Qu’est-ce qui se cache derrière les dépenses pro-israéliennes historiques lors d’une primaire à New York ? | Nouvelles de Gaza


Washington, DC – Le représentant Jamaal Bowman, l’un des nouveaux membres de « l’équipe » progressiste au Congrès des États-Unis, est confronté à un combat pour sa vie politique.

Mardi, il défendra son siège à la Chambre des représentants en participant à la primaire démocrate du 16e district du Congrès de New York. Mais même si les candidats sortants sont rarement contestés, Bowman fait face à l’une des compétitions les plus coûteuses de l’histoire des primaires de la Chambre.

Les groupes progressistes et les politiciens affirment que la bataille est le résultat direct des critiques virulentes de Bowman à l’égard de la guerre israélienne à Gaza, alors que des groupes comme l’American Israel Public Affairs Committee (AIPAC) cherchent à le renverser.

Bowman fait partie d’un nombre restreint mais croissant de voix au Congrès qui remettent en question l’engagement des États-Unis envers Israël, son allié « à toute épreuve ». Cela, disent les experts, lui met une cible dans le dos.

“Je ne suis pas sûr qu’il y aurait des primaires sans la guerre à Gaza et l’influence démesurée que l’AIPAC et les forces extérieures ont eu dans cette course, en essayant de faire pression sur cette question et en essayant de se débarrasser du député Bowman. “, a déclaré à Al Jazeera Doug Gordon, consultant démocrate et co-PDG d’UpShift Strategies.

Certes, a déclaré Gordon, le défi lancé par George Latimer, un ancien dirigeant du comté ayant des liens politiques profonds dans le district, est le reflet des luttes intestines progressistes contre centristes qui en sont venues à définir le Parti démocrate moderne.

Mais les divisions sur la politique américaine à l’égard d’Israël – une question qui a été exacerbée par l’attaque du 7 octobre contre le sud d’Israël et la guerre qui en a résulté à Gaza – ont été le véritable facteur animant la course, a expliqué Gordon.

Il s’agit d’un « point de fission au sein du Parti démocrate » qui « atteint son paroxysme dans cette primaire ».

“Ils ont dépensé plus dans cette course que jamais”
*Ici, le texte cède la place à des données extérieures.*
/-- The events after which a command is still running are the host's accesses, which change nothing that is due. -/
theorem perform_stays_busy {e : Event} {s t : State} (m : s.mode = .busy) (h : perform e s = .next t)
    (mt : t.mode = .busy) : e ≠ .engine ∧ t.agenda = s.agenda := by
  cases e with
  | read sp i => cases h; exact ⟨nofun, s.hostRead_agenda sp i⟩
  | writeReg i w => exact ⟨nofun, perform_write_busy_agenda (sp := .reg) rfl m h⟩
  | writeSreg i v => exact ⟨nofun, perform_write_busy_agenda (sp := .sreg) rfl m h⟩
  | writeImg i v => exact ⟨nofun, perform_write_busy_agenda (sp := .img) rfl m h⟩
  | writeMsgin i b => exact ⟨nofun, perform_write_busy_agenda (sp := .msgin) rfl m h⟩
  | writeMsgout i b => exact ⟨nofun, perform_write_busy_agenda (sp := .msgout) rfl m h⟩
  | engine => rw [perform, if_pos m] at h; exact absurd mt (completePending_mode h)
  | resetPin => cases h; simp at mt

/-- A step after which the command is still running takes one event off the agenda and adds none. -/
theorem step_stays_busy {s t : State} (m : s.mode = .busy) (h : step s = .next t) (mt : t.mode = .busy) :
    ∃ e, s.agenda = e :: t.agenda := by
  rw [step_eq_perform] at h
  obtain ⟨he, hagenda⟩ := perform_stays_busy (s := { s with agenda := s.agenda.tail }) m h mt
  rw [hagenda]
  cases hs : s.agenda with
  | nil => exact absurd (by rw [hs, List.headD_nil]) he
  | cons e rest => exact ⟨e, rfl⟩

/-- Settles O11, by induction on the events that are due. -/
theorem runningCommandEnds : Obligations.RunningCommandEnds := by
  intro s hinv m
  induction hagenda : s.agenda generalizing s with
  | nil =>
    obtain ⟨t, hstep⟩ := everyStepAnswersANextState s hinv
    refine ⟨1, t, le_rfl, run_succ_of_step hstep 0, fun mt => ?_⟩
    obtain ⟨e, he⟩ := step_stays_busy m hstep mt
    cases hagenda.symm.trans he
  | cons e rest ih =>
    obtain ⟨t, hstep⟩ := everyStepAnswersANextState s hinv
    by_cases mt : t.mode = .busy
    · obtain ⟨e', he⟩ := step_stays_busy m hstep mt
      obtain ⟨-, hrest⟩ := List.cons.inj (hagenda.symm.trans he)
      obtain ⟨k, u, hk, hrun, hu⟩ := ih t (everyStepKeepsTheInvariant s t hinv hstep) mt hrest.symm
      exact ⟨k + 1, u, Nat.succ_le_succ hk, (run_succ_of_step hstep k).trans hrun, hu⟩
    · exact ⟨1, t, by simp, run_succ_of_step hstep 0, mt⟩

end Sys2Proof.Machine
end

section
/-! SUPPORT. The reset pin (70_reset_and_hazards.md R190, R191): what it leaves in the registers, and in the memories where
it abandons a command. -/

namespace Sys2Proof.Machine

/-! ### The registers -/

theorem step_resetPin_busy {s : State} (m : s.mode = .busy) (rest : List Event) :
    step { s with agenda := .resetPin :: rest } =
      .next (State.abandonCommand { s with agenda := rest }).resetRegisters :=
  (step_eq_perform _).trans (congrArg _ (if_pos m))

theorem step_resetPin_not_busy {s : State} (m : s.mode ≠ .busy) (rest : List Event) :
    step { s with agenda := .resetPin :: rest } = .next (State.resetRegisters { s with agenda := rest }) :=
  (step_eq_perform _).trans (congrArg _ (if_neg m))

/-- Settles O58: abandoning a command touches no register, and without one the memories are kept. -/
theorem resetPinResetsFromAnyState : Obligations.ResetPinResetsFromAnyState := by
  intro s rest
  by_cases m : s.mode = .busy
  · exact ⟨_, step_resetPin_busy m rest, rfl, fun notBusy => absurd m notBusy⟩
  · exact ⟨_, step_resetPin_not_busy m rest, rfl, fun _ => ⟨rfl, rfl⟩⟩

/-! ### A command loses no written cell -/

theorem exec_img_grows {i : Instr} {s t : State} (h : exec i s = .next t) : Mem.Grows s.img t.img := by
  by_cases hw : i ∈ Column.img.writers
  · have ending {r : CmdResult} (hr : r.finish = .next t) : t.img = r.state.img :=
      Column.Same.finish (.refl _ .img) hr
    obtain rfl | rfl : i = .stblk ∨ i = .encode := by simpa [Column.writers] using hw
    · rw [ending (r := s.withBlock State.storeBlock) h]
      unfold State.withBlock
      split
      · exact .refl _
      split
      · exact .refl _
      · exact Mem.grows_writeBlock _ _ _
    · rw [ending (r := s.encodeRule) h]
      obtain e | e := s.encodeRule_frame <;> rw [e]
      · exact .refl _
      · exact State.encodeBlocks_grows _ ((s.setBidx 0).setFpos 0)
  · have hsame : t.img = s.img := exec_column h .img hw
    rw [hsame]
    exact .refl _
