-- ==== Sys2Proof/Machine/State.lean ====
section
/-! DEFINITION. The state of the block (10_state.md), the reasons a step can stop, and the state after reset. -/

namespace Sys2Proof.Machine

/-- The run state: "only `running` advances" (10_state.md R46). -/
inductive RunState where
  | sleeping
  | running
  | halted
  deriving DecidableEq, Repr

/-- The reasons of a host fault (40_tick_pipeline.md R180). -/
inductive HostFault where
  /-- No binding contains the physical address (20_memory.md R89, R96). -/
  | unmapped (paddr : Word)
  /-- A misaligned access reached the bus (20_memory.md R91); the CPU never causes it (60_exceptions.md R402). -/
  | busMisaligned (addr : Word) (width : Width)
  /-- The binding has no function of that kind and width (20_memory.md R90). -/
  | unsupportedWidth (binding : Binding) (kind : AccessKind) (width : Width)
  /-- A COP2-family word with SR.CU2 = 1 (45_system.md R356). -/
  | unimplemented (ins : Word)
  deriving DecidableEq, Repr

/-- How an instruction or a fetch can stop. -/
inductive Fault where
  /-- A host fault (40_tick_pipeline.md R180), raised by the bus (Ops.busFetch, Ops.busStore) and by COP2, LWC2 and
  SWC2 with SR.CU2 = 1. `history` is the record of device accesses at that point, which the fault does not undo
  (D25; log 5). SAFE: the spec stops there too, and the tick then leaves the halted state (log 4). -/
  | hostFault (reason : HostFault) (history : List DeviceEvent)
  deriving DecidableEq, Repr

/-- Why an instruction has no meaning here. -/
inductive Refusal where
  /-- An instruction not modelled yet, raised by exec's arm only; no arm does so now. SAFE: nothing is claimed. -/
  | notModelled (mnemonic : String)
  deriving DecidableEq, Repr

/-- A bank of 32 general registers, or the 32 COP0 slots (10_state.md R30, R41). -/
abbrev RegFile := Vector Word 32

/-- The whole state (10_state.md R30 to R48; 20_memory.md R85, R98, R102). -/
structure State where
  /-- The in bank: what instructions read (R30). -/
  inRegs : RegFile
  /-- The out bank: what instructions write (R30). -/
  outRegs : RegFile
  /-- (R35) -/
  hi : Word
  /-- (R35) -/
  lo : Word
  /-- Address of the instruction being decoded (R38). -/
  cpc : Word
  /-- Address of the instruction to run next (R36). -/
  pc : Word
  /-- The address after that (R37). -/
  npc : Word
  /-- Register of the pending load, 0 for none (R40). -/
  loadDelayTarget : Reg
  /-- Value of the pending load (R40). -/
  loadDelayValue : Word
  /-- The 32 COP0 slots (R41, R42). -/
  c0regs : RegFile
  /-- (R46) -/
  runState : RunState
  /-- The reason of the last host fault (40_tick_pipeline.md R180; log 6). -/
  haltReason : Option HostFault
  /-- The debugger's set of addresses, strictly rising (R47; log 15). -/
  breakpoints : List Word
  /-- (R48) -/
  instrExecCnt : Word
  /-- The bus's binding list in registration order (20_memory.md R85; log 8). -/
  platform : List Binding
  /-- The bytes of the memory devices and the ROM (20_memory.md R98, R99). -/
  mem : Memory
  /-- The accesses to opaque devices so far, oldest first (20_memory.md R102; log 2, log 3). -/
  devHistory : List DeviceEvent
  deriving DecidableEq, Repr

/-- What a meaning answers. -/
abbrev Result := Host.Outcome State Fault Refusal

/-- The machine right after reset (10_state.md R52; 70_reset_and_hazards.md R430): sleeping, at the BIOS entry point,
nothing listed in memory. -/
def State.reset : State where
  inRegs := Vector.replicate 32 0
  outRegs := Vector.replicate 32 0
  hi := 0
  lo := 0
  cpc := 0
  pc := 0xBFC00000
  npc := 0xBFC00004
  loadDelayTarget := 0
  loadDelayValue := 0
  c0regs := (Vector.replicate 32 0).set 12 Config.resetSr
  runState := .sleeping
  haltReason := none
  breakpoints := []
  instrExecCnt := 0
  platform := defaultPlatform
  mem := []
  devHistory := []

end Sys2Proof.Machine
end

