/-- 70_reset_and_hazards.md R435, D43: load_state accepts exactly the images of 416 bytes whose first word is below
32. -/
def Obligations.LoadStateAcceptsExactly : Prop :=
  ∀ (t : State) (b0 b1 b2 b3 : Byte) (rest : List Byte),
    ((t.loadState (b0 :: b1 :: b2 :: b3 :: rest)).isSome = true ↔
      rest.length = 412 ∧ b0.toNat < 32 ∧ b1 = 0 ∧ b2 = 0 ∧ b3 = 0) ∧
    ∀ image : List Byte, image.length ≠ 416 → t.loadState image = none

/-- 70_reset_and_hazards.md R436 (D47): run_until_change ticks at most `cap` times, and fewer only when the CPU is no longer
running; it ticks a running CPU only; the state it ends in is that many ticks on. -/
def Obligations.RunUntilChangeIsBounded : Prop :=
  ∀ (cap : Nat) (s : State),
    (runUntilChange cap s).1 ≤ cap ∧
    ((runUntilChange cap s).1 < cap → (runUntilChange cap s).2.runState ≠ .running) ∧
    (∀ k < (runUntilChange cap s).1, ∃ u : State,
      Host.Core.run Sys2Proof.core k s = .next u ∧ u.runState = .running) ∧
    Host.Core.run Sys2Proof.core (runUntilChange cap s).1 s = .next (runUntilChange cap s).2

/-- 70_reset_and_hazards.md R433, R434, D45, D46, 20_memory.md R86: set_state sets any state from any state; the
breakpoint operations insert or remove one address and keep the set in its form; connect appends one word-aligned
binding (the refusal of other ranges is the model's reading of D13, log 9). -/
def Obligations.HostOperationsTouchOneField : Prop :=
  ∀ (s : State) (r : RunState) (a : Word) (b : Binding),
    s.setRunState r = { s with runState := r } ∧
    { s.addBreakpoint a with breakpoints := s.breakpoints } = s ∧
    (∀ x, x ∈ (s.addBreakpoint a).breakpoints ↔ x = a ∨ x ∈ s.breakpoints) ∧
    { s.removeBreakpoint a with breakpoints := s.breakpoints } = s ∧
    (∀ x, x ∈ (s.removeBreakpoint a).breakpoints ↔ x ≠ a ∧ x ∈ s.breakpoints) ∧
    (s.breakpointsRising → (s.addBreakpoint a).breakpointsRising ∧ (s.removeBreakpoint a).breakpointsRising) ∧
    (b.start.toNat % 4 = 0 ∧ b.size.toNat % 4 = 0 → s.connect b = some { s with platform := s.platform ++ [b] }) ∧
    (¬(b.start.toNat % 4 = 0 ∧ b.size.toNat % 4 = 0) → s.connect b = none)
end

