-- ==== Sys2Proof/Laws/Memory.lean ====
section
/-! SUPPORT. The laws of memory: reads and writes of bytes and of little-endian values, and that every memory
operation keeps the canonical form (20_memory.md R98). -/

namespace Sys2Proof.Machine

/-! ## One byte -/

@[simp] theorem Memory.read_nil (a : Nat) : Memory.read [] a = Config.unlistedByte := rfl

theorem Memory.read_cons (k : Nat) (b : Byte) (rest : Memory) (a : Nat) :
    Memory.read ((k, b) :: rest) a = if k = a then b else Memory.read rest a := rfl

/-- A write leaves every other byte alone, whatever form the list is in. -/
theorem Memory.read_write_other (m : Memory) (a : Nat) (v : Byte) {k : Nat} (h : k ≠ a) :
    (Memory.write m a v).read k = m.read k := by
  induction m with
  | nil =>
    unfold Memory.write
    split
    · rfl
    · rw [Memory.read_cons, if_neg (Ne.symm h)]
  | cons c rest ih =>
    obtain ⟨j, b⟩ := c
    unfold Memory.write
    split
    · split
      · rfl
      · rw [Memory.read_cons, if_neg (Ne.symm h)]
    · split
      · rename_i hj
        split
        · rw [Memory.read_cons, if_neg (fun e => h (e.symm.trans hj.symm))]
        · rw [Memory.read_cons, Memory.read_cons, if_neg (Ne.symm h), if_neg (fun e => h (e.symm.trans hj.symm))]
      · rw [Memory.read_cons, Memory.read_cons, ih]

theorem Memory.wfFrom_cons {lo k : Nat} {b : Byte} {rest : Memory} :
    Memory.wfFrom lo ((k, b) :: rest) = true ↔
      lo ≤ k ∧ b ≠ Config.unlistedByte ∧ Memory.wfFrom (k + 1) rest = true := by
  simp [Memory.wfFrom, and_assoc]

theorem Memory.wfFrom_mono {m : Memory} {lo lo' : Nat} (h : Memory.wfFrom lo m = true) (hlo : lo' ≤ lo) :
    Memory.wfFrom lo' m = true := by
  cases m with
  | nil => rfl
  | cons c rest =>
    obtain ⟨k, b⟩ := c
    rw [Memory.wfFrom_cons] at h ⊢
    exact ⟨hlo.trans h.1, h.2⟩

/-- Below its bound a canonical list holds nothing. -/
theorem Memory.read_below {m : Memory} {lo k : Nat} (h : Memory.wfFrom lo m = true) (hk : k < lo) :
    m.read k = Config.unlistedByte := by
  induction m generalizing lo with
  | nil => rfl
  | cons c rest ih =>
    obtain ⟨j, b⟩ := c
    rw [Memory.wfFrom_cons] at h
    rw [Memory.read_cons, if_neg (by omega)]
    exact ih h.2.2 (by omega)

theorem Memory.wfFrom_write {m : Memory} {lo a : Nat} {v : Byte} (h : Memory.wfFrom lo m = true) (ha : lo ≤ a) :
    Memory.wfFrom lo (Memory.write m a v) = true := by
  induction m generalizing lo with
  | nil =>
    unfold Memory.write
    split
    · rfl
    · rename_i hv
      exact Memory.wfFrom_cons.2 ⟨ha, hv, rfl⟩
  | cons c rest ih =>
    obtain ⟨k, b⟩ := c
    have h' := Memory.wfFrom_cons.1 h
    unfold Memory.write
    split
    · rename_i hlt
      split
      · exact h
      · rename_i hv
        exact Memory.wfFrom_cons.2 ⟨ha, hv, Memory.wfFrom_cons.2 ⟨by omega, h'.2⟩⟩
    · split
      · rename_i hlt heq
        split
        · exact Memory.wfFrom_mono h'.2.2 (by omega)
        · rename_i hv
          exact Memory.wfFrom_cons.2 ⟨ha, hv, by rw [heq]; exact h'.2.2⟩
      · exact Memory.wfFrom_cons.2 ⟨h'.1, h'.2.1, ih h'.2.2 (by omega)⟩

/-- A write keeps the canonical form. -/
theorem Memory.wf_write {m : Memory} {a : Nat} {v : Byte} (h : m.wf = true) : (Memory.write m a v).wf = true :=
  Memory.wfFrom_write h (Nat.zero_le a)

theorem Memory.read_write_same_from {m : Memory} {lo a : Nat} {v : Byte} (h : Memory.wfFrom lo m = true) :
    (Memory.write m a v).read a = v := by
  induction m generalizing lo with
  | nil =>
    unfold Memory.write
    split
    · rename_i hv
      exact hv.symm
    · rw [Memory.read_cons, if_pos rfl]
  | cons c rest ih =>
    obtain ⟨k, b⟩ := c
    have h' := Memory.wfFrom_cons.1 h
    unfold Memory.write
    split
    · rename_i hlt
      split
      · rename_i hv
        rw [hv]
        exact Memory.read_below (Memory.wfFrom_cons.2 ⟨le_refl k, h'.2⟩) hlt
      · rw [Memory.read_cons, if_pos rfl]
    · split
      · rename_i heq
        split
        · rename_i hv
          rw [hv]
          exact Memory.read_below h'.2.2 (by omega)
        · rw [Memory.read_cons, if_pos rfl]
      · rename_i hne
        rw [Memory.read_cons, if_neg (fun e => hne e.symm)]
        exact ih h'.2.2

/-- A canonical memory reads back what was written. -/
theorem Memory.read_write_same {m : Memory} {a : Nat} {v : Byte} (h : m.wf = true) :
    (Memory.write m a v).read a = v := Memory.read_write_same_from h

/-- The byte at `k` after a write, for a canonical memory. -/
theorem Memory.read_write {m : Memory} (h : m.wf = true) (a k : Nat) (v : Byte) :
    (Memory.write m a v).read k = if k = a then v else m.read k := by
  by_cases e : k = a
  · subst e; rw [if_pos rfl, Memory.read_write_same h]
  · rw [if_neg e, Memory.read_write_other m a v e]

/-! ## Little-endian values -/

/-- A wide write keeps the canonical form. -/
theorem Memory.wf_writeLE {m : Memory} {a : Nat} {v : Word} {w : Width} (h : m.wf = true) :
    (m.writeLE a v w).wf = true := by
  cases w with
  | byte => exact Memory.wf_write h
  | half => exact Memory.wf_write (Memory.wf_write h)
  | word => exact Memory.wf_write (Memory.wf_write (Memory.wf_write (Memory.wf_write h)))

/-- A load of bytes keeps the canonical form. -/
theorem Memory.wf_load {m : Memory} {a : Nat} {bs : List Byte} (h : m.wf = true) : (m.load a bs).wf = true := by
  induction bs generalizing m a with
  | nil => exact h
  | cons b rest ih => exact ih (Memory.wf_write h)

/-- A wide write leaves every byte outside its own alone (20_memory.md R98: "and changes nothing else"). -/
theorem Memory.read_writeLE_other (m : Memory) (a : Nat) (v : Word) (w : Width) {k : Nat}
    (h : k < a ∨ a + widthBytes w ≤ k) : (m.writeLE a v w).read k = m.read k := by
  cases w with
  | byte =>
    simp only [widthBytes] at h
    exact Memory.read_write_other _ _ _ (by omega)
  | half =>
    simp only [widthBytes] at h
    unfold Memory.writeLE
    rw [Memory.read_write_other _ _ _ (by omega), Memory.read_write_other _ _ _ (by omega)]
  | word =>
    simp only [widthBytes] at h
    unfold Memory.writeLE
    rw [Memory.read_write_other _ _ _ (by omega), Memory.read_write_other _ _ _ (by omega),
      Memory.read_write_other _ _ _ (by omega), Memory.read_write_other _ _ _ (by omega)]

/-- Each byte a wide write stores is the value's byte of that place (20_memory.md R98). -/
theorem Memory.read_writeLE_inside {m : Memory} (hm : m.wf = true) (a : Nat) (v : Word) (w : Width) {i : Nat}
    (hi : i < widthBytes w) : (m.writeLE a v w).read (a + i) = byteOf v i := by
  cases w with
  | byte =>
    simp only [widthBytes] at hi
    obtain rfl : i = 0 := by omega
    exact Memory.read_write_same hm
  | half =>
    simp only [widthBytes] at hi
    unfold Memory.writeLE
    rw [Memory.read_write (Memory.wf_write hm), Memory.read_write hm]
    obtain rfl | rfl : i = 0 ∨ i = 1 := by omega
    · simp
    · simp
  | word =>
    simp only [widthBytes] at hi
    unfold Memory.writeLE
    have h1 := Memory.wf_write (a := a) (v := byteOf v 0) hm
    have h2 := Memory.wf_write (a := a + 1) (v := byteOf v 1) h1
    have h3 := Memory.wf_write (a := a + 2) (v := byteOf v 2) h2
    rw [Memory.read_write h3, Memory.read_write h2, Memory.read_write h1, Memory.read_write hm]
    obtain rfl | rfl | rfl | rfl : i = 0 ∨ i = 1 ∨ i = 2 ∨ i = 3 := by omega
    all_goals simp

/-! ## Bytes of a word -/

theorem byteOf_toNat (v : Word) (i : Nat) : (byteOf v i).toNat = v.toNat / 2 ^ (8 * i) % 256 := by
  simp [byteOf]

theorem wordOfBytes_toNat (b0 b1 b2 b3 : Byte) :
    (wordOfBytes b0 b1 b2 b3).toNat = b0.toNat + 2 ^ 8 * b1.toNat + 2 ^ 16 * b2.toNat + 2 ^ 24 * b3.toNat := by
  have := b0.isLt; have := b1.isLt; have := b2.isLt; have := b3.isLt
  simp only [wordOfBytes, BitVec.toNat_ofNat]
  omega

/-- A word is made of its own four bytes. -/
@[simp] theorem wordOfBytes_byteOf (v : Word) : wordOfBytes (byteOf v 0) (byteOf v 1) (byteOf v 2) (byteOf v 3) = v := by
  apply BitVec.eq_of_toNat_eq
  rw [wordOfBytes_toNat]
  simp only [byteOf_toNat]
  have := v.isLt
  omega

theorem byteOf_wordOfBytes (b0 b1 b2 b3 : Byte) :
    byteOf (wordOfBytes b0 b1 b2 b3) 0 = b0 ∧ byteOf (wordOfBytes b0 b1 b2 b3) 1 = b1 ∧
      byteOf (wordOfBytes b0 b1 b2 b3) 2 = b2 ∧ byteOf (wordOfBytes b0 b1 b2 b3) 3 = b3 := by
  have := b0.isLt; have := b1.isLt; have := b2.isLt; have := b3.isLt
  refine ⟨?_, ?_, ?_, ?_⟩ <;>
  · apply BitVec.eq_of_toNat_eq
    rw [byteOf_toNat, wordOfBytes_toNat]
    omega

/-- A word stored in a canonical memory reads back (20_memory.md R98). -/
theorem Memory.readLE_writeLE_word {m : Memory} (hm : m.wf = true) (a : Nat) (v : Word) :
    (m.writeLE a v .word).readLE a .word = v := by
  have h (i : Nat) (hi : i < 4) := Memory.read_writeLE_inside hm a v .word (i := i) hi
  unfold Memory.readLE
  rw [h 1 (by omega), h 2 (by omega), h 3 (by omega)]
  have h0 := h 0 (by omega)
  rw [Nat.add_zero] at h0
  rw [h0, wordOfBytes_byteOf]

/-! ## Equal memories are equal data -/

theorem Memory.eq_of_read_from {m n : Memory} {lo : Nat} (hm : Memory.wfFrom lo m = true)
    (hn : Memory.wfFrom lo n = true) (h : ∀ k, m.read k = n.read k) : m = n := by
  induction m generalizing n lo with
  | nil =>
    cases n with
    | nil => rfl
    | cons c rest =>
      obtain ⟨j, b⟩ := c
      have hj := h j
      rw [Memory.read_nil, Memory.read_cons, if_pos rfl] at hj
      exact absurd hj.symm (Memory.wfFrom_cons.1 hn).2.1
  | cons c rest ih =>
    obtain ⟨j, b⟩ := c
    have hm' := Memory.wfFrom_cons.1 hm
    cases n with
    | nil =>
      have hj := h j
      rw [Memory.read_nil, Memory.read_cons, if_pos rfl] at hj
      exact absurd hj hm'.2.1
    | cons d tail =>
      obtain ⟨k, e⟩ := d
      have hn' := Memory.wfFrom_cons.1 hn
      have hjk : j = k := by
        rcases Nat.lt_trichotomy j k with hlt | heq | hgt
        · have hj := h j
          rw [Memory.read_cons, if_pos rfl, Memory.read_cons, if_neg (by omega)] at hj
          rw [Memory.read_below hn'.2.2 (by omega)] at hj
          exact absurd hj hm'.2.1
        · exact heq
        · have hk := h k
          rw [Memory.read_cons, if_neg (by omega), Memory.read_cons, if_pos rfl] at hk
          rw [Memory.read_below hm'.2.2 (by omega)] at hk
          exact absurd hk.symm hn'.2.1
      subst hjk
      have hb : b = e := by
        have := h j
        rwa [Memory.read_cons, if_pos rfl, Memory.read_cons, if_pos rfl] at this
      subst hb
      have hrest : rest = tail := by
        refine ih hm'.2.2 hn'.2.2 fun i => ?_
        by_cases hi : j = i
        · subst hi
          rw [Memory.read_below hm'.2.2 (by omega), Memory.read_below hn'.2.2 (by omega)]
        · have := h i
          rwa [Memory.read_cons, if_neg hi, Memory.read_cons, if_neg hi] at this
      rw [hrest]

/-- Two canonical memories that read alike at every address are the same list. -/
theorem Memory.eq_of_read {m n : Memory} (hm : m.wf = true) (hn : n.wf = true) (h : ∀ k, m.read k = n.read k) :
    m = n := Memory.eq_of_read_from hm hn h

end Sys2Proof.Machine
end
Les lignes de fracture au sein du Parti démocrate sont devenues plus prononcées à mesure que la guerre à Gaza se prolonge. L’augmentation du nombre de morts à Gaza, la multiplication des rapports faisant état de crimes de guerre et les preuves d’un possible génocide ont encore alimenté le fossé.

Bowman a été parmi les premiers législateurs américains à appeler à un cessez-le-feu lorsque les bombardements israéliens sur Gaza ont commencé en octobre de l’année dernière. Il a rejoint d’autres progressistes comme Rashida Tlaib, Ilhan Omar, Cori Bush et Alexandria Ocasio-Cortez pour proposer une résolution visant à pousser le président Joe Biden à arrêter la guerre.

Ancien directeur d’un collège public, cet homme de 48 ans originaire du Bronx a attiré l’attention nationale lorsqu’il a renversé un candidat résolument pro-israélien, Eliot Engel, soutenu par l’establishment, en 2020, soutenu par des groupes progressistes comme Justice Democrats.

Mais la composition unique du district de Bowman a fait de lui l’un des membres les plus vulnérables de « l’équipe » progressiste.

Le district est un patchwork de données démographiques : il englobe les zones urbaines du Bronx et les zones suburbaines du comté de Westchester, sans parler des communautés à revenus élevés et faibles avec d’importantes populations noires, hispaniques et blanches.

Un incident bizarre au cours duquel Bowman a déclenché une alarme incendie au Capitole avant un vote sur les dépenses gouvernementales a encore contribué à sa perception de faiblesses lors des élections de cette année.

L’AIPAC en a pris note en lançant fin mai une attaque médiatique très attendue contre Bowman.

Le district de Bowman a été inondé d’une somme historique de 12 millions de dollars en publicités et messages d’attaque, financés par le super comité d’action politique (super PAC) de l’AIPAC, le United Democracy Project (UPD).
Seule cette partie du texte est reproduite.